Cuando se emite al aire, el metano reacciona de manera peligrosa. No solo libera emisiones de dióxido de carbono mediante oxidación, sino que también contribuye a la formación del ozono. De esta forma, disminuye la calidad del aire, provocando muertes prematuras en humanos, reducción de los rendimientos de los cultivos y problemas de salud en los animales.
En los humanos, este potente gas de efecto invernadero también puede causar problemas como asma, enfermedades cardiovasculares y mayor riesgo de accidente cerebrovascular. La intoxicación por gas metano, por su parte, puede provocar asfixia.
Altos niveles de metano también pueden causar problemas como pérdida de memoria, habla arrastrada, náuseas, enrojecimiento, dolor de cabeza, vómitos, cambios de humor y problemas de visión. Además, el contacto con metano licuado liberado bajo presión puede provocar congelación.
Dado el efecto nocivo del metano, se ha puesto un mayor énfasis en cuantificar mejor y reducir drásticamente la contaminación por metano para prevenir los peores impactos climáticos.
Emisiones de metano provenientes del estiércol mucho mayores
El ganado de granja es una fuente destacada de emisiones de metano provenientes de la agricultura. Según la estimación actual del Panel Intergubernamental sobre Cambio Climático (IPCC), representa entre el 12 % y el 14,5 % de todas las emisiones de gases de efecto invernadero inducidas por el ser humano.
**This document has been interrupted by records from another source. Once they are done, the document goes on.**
-- ==== Sys2Proof/Machine/Fetch.lean ====
section
/-!
DEFINITION. How a step takes its command. The block fetches nothing (R3, R17): the host issues words on the inputs, and
the step takes the first one that waits (R39).
-/

namespace Sys2Proof.Machine

/-- The refusal of a word that spells nothing (R49, R52). -/
def Refusal.ofReject : Reject → Refusal
  | .reservedOperandBits => .reservedOperandBits
  | .reservedSymbol => .reservedSymbol

/-- What the step finds on its inputs: nothing, a refusal, or an instruction to run with the word taken. -/
inductive Fetched where
  | idle (s : State)
  | refuse (r : Refusal)
  | run (i : Instr) (s : State)
deriving DecidableEq, Repr

/-- Decode a word: the instruction, to run on the state `s` with the word taken, or the refusal. -/
def State.decoded (s : State) (p : PortWord) : Fetched :=
  match decode p with
  | .instr i => .run i s
  | .reject r => .refuse (Refusal.ofReject r)

/-- The first part of R108's step. A command needs an admitted configuration before it is decoded; a symbol on the line
decoder's own input is no command and does not. Between commands the block holds its state and drives no record
(R132, R113). -/
def State.fetch (s : State) : Fetched :=
  match s.input with
  | [] => .idle (s.drive none)
  | .cmd w :: rest => if s.cfg.admitted then State.decoded { s with input := rest } (.cmd w) else .refuse .badConfig
  | .sym c :: rest => State.decoded { s with input := rest } (.sym c)

/-- Present a word before those that wait. -/
def State.present (s : State) (p : PortWord) : State := { s with input := p :: s.input }

/-- Present the word that the number `w` of `nbits` bits spells on the input its width is for, if it can be presented. -/
def State.presentNumber (s : State) (nbits w : Nat) : State :=
  match presentWord nbits w with
  | some p => s.present p
  | none => s

end Sys2Proof.Machine
end

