-- ==== Sys2Proof/Certificates/Slice0/Obligations.lean ====
section
/-!
DEFINITION. The statements for the provers. Each formalises rules of spec/ or, where its docstring says so, a choice of
the model. The terms they use stand in Sys2Proof/Safety.lean. Where a statement gives a next state whole, its clauses
on `out` hold R113's port in a field (log entry 5), and those on `ld`, `ldBit` and `ldViol` are the model's (log entry
6).
-/

open Sys2Proof Sys2Proof.Machine

/-! ### Words and instructions -/

/-- R46 to R49, R52: every well-formed instruction, with every operand, is read back from its own word. -/
def Obligations.DecodeOfEncodeIsTheInstruction : Prop :=
  ∀ i : Instr, i.wellFormed = true → decode (encode i) = .instr i

/-- R46 to R52: no two words spell one instruction; a word that spells something is the word its instruction has. -/
def Obligations.EncodeOfDecodeIsTheWord : Prop :=
  ∀ (p : PortWord) (i : Instr), decode p = .instr i → encode i = p

/-- R49: reserved bits are refused by name, RESET, ALLOC and FREE have one word each, FEED has the `2^33` words with
`OP` 00. -/
def Obligations.ReservedOperandBitsAreRefused : Prop :=
  (∀ w : BitVec 35, w.toNat / 2 ^ 33 ≠ 0 → w.toNat % 2 ^ 33 ≠ 0 → decode (.cmd w) = .reject .reservedOperandBits) ∧
  (∀ w : BitVec 35, decode (.cmd w) = .instr .reset ↔ w = 0x200000000#35) ∧
  (∀ w : BitVec 35, decode (.cmd w) = .instr .alloc ↔ w = 0x400000000#35) ∧
  (∀ w : BitVec 35, decode (.cmd w) = .instr .free ↔ w = 0x600000000#35) ∧
  (∀ w : BitVec 35, (∃ l d, decode (.cmd w) = .instr (.feed l d)) ↔ w.toNat < 2 ^ 33)

/-- R48: FEED's operands are bit 32 and bits 31:0 of the word, as they stand. -/
def Obligations.FeedOperandsAreTheWordsFields : Prop :=
  ∀ (w : BitVec 35) (l : Bool) (d : BitVec 32), decode (.cmd w) = .instr (.feed l d) →
    l.toNat = w.toNat / 2 ^ 32 ∧ d.toNat = w.toNat % 2 ^ 32

/-- R52, R68: a symbol word spells a symbol exactly when its code is at most 4, a reserved code is refused by the step in
every state, the classifier produces none, and the four 2-bit codes are the line-decoder states' (R53). R18: the frame
states' codes, of which `11` is none. -/
def Obligations.ReservedSymbolCodesAreRefused : Prop :=
  (∀ c : BitVec 3, (∃ i, decode (.sym c) = .instr i) ↔ c.toNat ≤ 4) ∧
  (∀ (s : State) (c : BitVec 3) (rest : List PortWord), s.input = .sym c :: rest → 4 < c.toNat →
    step s = .refused .reservedSymbol) ∧
  (∀ (c : Cfg) (l : Bool) (d : BitVec 32), (classify c l d).code.toNat ≤ 4) ∧
  (∀ k : BitVec 2, ∃! m : ManState, m.code = k) ∧
  (∀ b : Bool, ManState.code ⟨.awaitingFirstHalf, b⟩ = 0b0#1 ++ BitVec.ofBool b ∧
    ManState.code ⟨.haveFirstHalf, b⟩ = 0b1#1 ++ BitVec.ofBool b) ∧
  (Frame.code .reset = 0b00#2 ∧ Frame.code .checkPreamble = 0b01#2 ∧ Frame.code .decodingPayload = 0b10#2)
Los inventarios nacionales de emisiones de gases de efecto invernadero, por su parte, informan que las emisiones provenientes directamente de los sistemas digestivos de los animales (fermentación entérica) son de tres a nueve veces mayores que las de la gestión del estiércol, incluida la almacenación y dispersión de lodos y estiércol. Sin embargo, las emisiones de estos dos casos podrían estar mucho más cercanas a una proporción 50:50.
Según nuevas investigaciones, sin embargo, las emisiones reales de metano de los almacenes de lodos en granjas lecheras podrían ser hasta cinco veces más de lo que sugieren las estadísticas oficiales.
Realizado por la Universidad de East Anglia (UEA) y una asociación sin fines de lucro, la International Fugitive Emissions Abatement Association (IFEAA), el estudio se basa en cálculos de dos granjas lecheras en Inglaterra.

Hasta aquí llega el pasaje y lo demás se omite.